Task to complete. Up to and including the line with "the provider's answer)", return every line from the start of the entries below exactly.

** Opening Provided data block **

-- ==== Sys2Proof/Certificates/Slice0/Obligations.lean ====
section
/-!
DEFINITION. The statements for the provers. Each docstring names the rule of spec/ it formalises. Inputs of the environment
(`dco_lock`, the provider's answer) are values of `State.lockInput` and `State.extAnswer`, which a statement takes as they come:
none rests on a particular value of a free value.
-/

open Sys2Proof Sys2Proof.Machine

/-! ### Decoding and the port -/

/-- R101, R102, R104, R108: decoding the word of a well-formed command gives the command back, every operand at every value its
field admits. -/
def Obligations.DecodeEncodeAgree : Prop :=
  ∀ i : Instr, i.wellFormed = true → decode (encode i) = .ok i

/-- R103, R105: a word that decodes is exactly the word of the command it decodes to, so every must-be-zero bit is checked and no
bit is dropped. -/
def Obligations.DecodedWordIsTheEncoding : Prop :=
  ∀ (w : Word) (i : Instr), decode w = .ok i → i.wellFormed = true ∧ encode i = w

/-- R103: a word matches at most one row of R104, decoding selects the row it matches, and a word that matches no row is illegal. -/
def Obligations.WordSelectsAtMostOneRow : Prop :=
  (∀ (w : Word) (r : Row), r ∈ opcodeTable → r.matches w = true →
    decode w = .ok (assemble r.op w) ∧ ∀ r' ∈ opcodeTable, r'.matches w = true → r' = r) ∧
  (∀ w : Word, (∀ r ∈ opcodeTable, r.matches w = false) ↔ ∃ e, decode w = .error e)

/-- R105: which words are illegal, by the opcode, by `TCMD`, and by the must-be-zero bits; the all-zero and the all-ones word are;
and an illegal word has no effect but to be sampled and refused with `IllegalCommand`, whether or not there is a handle. -/
def Obligations.IllegalWordsAreRefused : Prop :=
  (∀ w : Word, (∃ e, decode w = .error e) ↔
    (natField w 28 4 = 0 ∨ 10 < natField w 28 4) ∨ (natField w 28 4 = 5 ∧ 5 < natField w 0 3) ∨
      w &&& mustBeZeroBits (natField w 28 4) ≠ 0) ∧
  (∃ e, decode 0 = .error e) ∧ (∃ e, decode 0xFFFFFFFF = .error e) ∧
  (∀ (s : State) (c : Command) (rest : List Command) (e : Reject), s.seq = .idle → s.host = c :: rest →
    decode c.cw = .error e → step s = .next (refusedWith .illegalCommand (taken c rest s)))

/-- Words written out in R111, at least one for each command, decode to the commands they stand for, and those encode to them. -/
def Obligations.WorkedEncodings : Prop :=
  ∀ p ∈ ([ (0x80000071, .init .bytes128 false false true true true),
           (0x80000060, .init .bytes32 false false false true true),
           (0xA8001802, .configure .capture .pcm 24 2),
           (0xA0011002, .configure .playback .iec958 16 2),
           (0x48011002, .negotiate .capture .iec958 16 2),
           (0x30000000, .resolve),
           (0x58000000, .trigStart .capture),
           (0x50000001, .trigStop .playback),
           (0x50000002, .trigPausePush .playback),
           (0x50000003, .trigPauseRelease .playback),
           (0x58000004, .trigSuspend .capture),
           (0x58000005, .trigResume .capture),
           (0x60000000, .getcs),
           (0x70000000, .setcs),
           (0x90000000, .teardown),
           (0x10000015, .regrd 21),
           (0x20000002, .regwr 2) ] : List (Word × Instr)),
    decode p.1 = .ok p.2 ∧ encode p.2 = p.1

/-- R51, R108: when the sequencer is idle and the host presents a word that decodes to `i`, a step samples the three port inputs
once and runs `i`. -/
def Obligations.StepRunsTheDecodedCommand : Prop :=
  ∀ (s : State) (c : Command) (rest : List Command) (i : Instr), s.seq = .idle → s.host = c :: rest →
    decode c.cw = .ok i → step s = exec i (taken c rest s)

/-- R311: with no command presented the idle block rests. And, the model's own interface (log 2, log 3): the word the host places is the
one the next step runs. -/
def Obligations.IdleBlockRestsAndPlacedWordRuns : Prop :=
  (∀ s : State, s.seq = .idle → s.host = [] → step s = .next s) ∧
  (∀ (s : State) (nbits w : Nat) (i : Instr), decodeTableWord nbits w = some i →
    step (s.withFetchWord nbits w) =
      exec i { s with cw := BitVec.ofNat 32 (w % 2 ^ nbits), seq := .idle })

/-! ### The register file commands -/

/-- R24, R106, R136: the index and the byte offset of each of the 21 registers, one register to an index; the offset is
`IDX << 2`, below `BLOCK_SIZE`; of the indices 0 to 31 exactly 9 to 15, 22, 23, 30 and 31 name no register. -/
def Obligations.IndexNamesRegister : Prop :=
  (∀ p ∈ ([ (0, 0x00, .dcoCtl), (1, 0x04, .dcoStatus), (2, 0x08, .clkSel), (3, 0x0C, .intMask), (4, 0x10, .i2sPlayCtl),
            (5, 0x14, .i2sRecCtl), (6, 0x18, .playCtl), (7, 0x1C, .recCtl), (8, 0x20, .spdifPlayCtl) ] :
            List (Nat × Nat × RegName)),
    regOfIdx p.1 = some p.2.2 ∧ p.2.2.offset = p.2.1) ∧
  (∀ n : Fin 6, regOfIdx (16 + n) = some (.csL n) ∧ RegName.offset (.csL n) = 0x40 + 4 * n) ∧
  (∀ n : Fin 6, regOfIdx (24 + n) = some (.csR n) ∧ RegName.offset (.csR n) = 0x60 + 4 * n) ∧
  (∀ idx < 32, regOfIdx idx = none ↔ idx ∈ [9, 10, 11, 12, 13, 14, 15, 22, 23, 30, 31]) ∧
  (∀ (r : RegName) (idx : Nat), regOfIdx idx = some r ↔ idx = r.idx) ∧
  (∀ r : RegName, r.offset = r.idx <<< 2 ∧ r.offset + 4 ≤ layout.blockSize)

/-- R131, R76, R27: `REGRD` yields the stored word, with bit 16 of `DCO_STATUS` taken from `dco_lock`; one `rd` event; no register
changes, and no other state does. -/
def Obligations.RegrdYieldsTheRegister : Prop :=
  ∀ (s : State) (idx : Nat) (r : RegName), s.h = .ready → regOfIdx idx = some r →
    let v := if r = .dcoStatus then (s.reg r &&& ~~~0x00010000) ||| (if s.lockInput then 0x00010000 else 0) else s.reg r
    exec (.regrd idx) s = .next
      { s with
        trace := s.trace ++ [.rd r v], st := .ok, rdata := v, seq := .idle
        locks := if r = .dcoStatus then s.locks.tail else s.locks
        lockDraws := if r = .dcoStatus then s.lockDraws + 1 else s.lockDraws }

/-- R132, R133, R135: `REGWR` writes all 32 bits of `ARG`, but bit 16 of `DCO_STATUS`; one `wr` event with the word as written;
every other register and every other piece of block state keep their values. -/
def Obligations.RegwrStoresArg : Prop :=
  ∀ (s : State) (idx : Nat) (r : RegName), s.h = .ready → regOfIdx idx = some r →
    ∃ t, exec (.regwr idx) s = .next t ∧
      t.reg r = (if r = .dcoStatus then s.arg &&& ~~~0x00010000 else s.arg) ∧ RegsKeptBut [r] s t ∧
      t.trace = s.trace ++ [.wr r s.arg] ∧ HandleKept s t ∧ StreamsKept s t ∧ PortKept s t ∧ InputsKept s t ∧
      t.csbOut = s.csbOut ∧ Ended .ok 0 t

/-- R25, R76, R77: what `REGWR` wrote, `REGRD` of the same index reads back, in every stream state; for `DCO_STATUS` all bits but
the live one. Nothing else written in between is needed, and reading twice changes no register. -/
def Obligations.WrittenRegisterReadsBack : Prop :=
  ∀ (s : State) (idx : Nat) (r : RegName), s.h = .ready → regOfIdx idx = some r →
    ∃ t u, exec (.regwr idx) s = .next t ∧ exec (.regrd idx) t = .next u ∧ u.st = .ok ∧ u.regs = t.regs ∧
      (r ≠ .dcoStatus → u.rdata = s.arg) ∧ u.rdata &&& ~~~0x00010000 = s.arg &&& ~~~0x00010000 ∧
      (r = .dcoStatus → (u.rdata &&& 0x00010000 ≠ 0 ↔ s.lockInput = true))

/-- R134: an unmapped index ends `REGRD` and `REGWR` with `IllegalCommand`, with no access and no event. -/
def Obligations.UnmappedIndexIsRefused : Prop :=
  ∀ (s : State) (idx : Nat), s.h = .ready → idx ∈ [9, 10, 11, 12, 13, 14, 15, 22, 23, 30, 31] →
    exec (.regrd idx) s = .next (refusedWith .illegalCommand s) ∧
    exec (.regwr idx) s = .next (refusedWith .illegalCommand s)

** Closing Provided data block **

Finished exercise.
-- ==== Sys2Proof/Certificates/Slice0/Obligations.lean ====
section
/-!
DEFINITION. The statements for the provers. Each docstring names the rule of spec/ it formalises. Inputs of the environment
(`dco_lock`, the provider's answer) are values of `State.lockInput` and `State.extAnswer`, which a statement takes as they come:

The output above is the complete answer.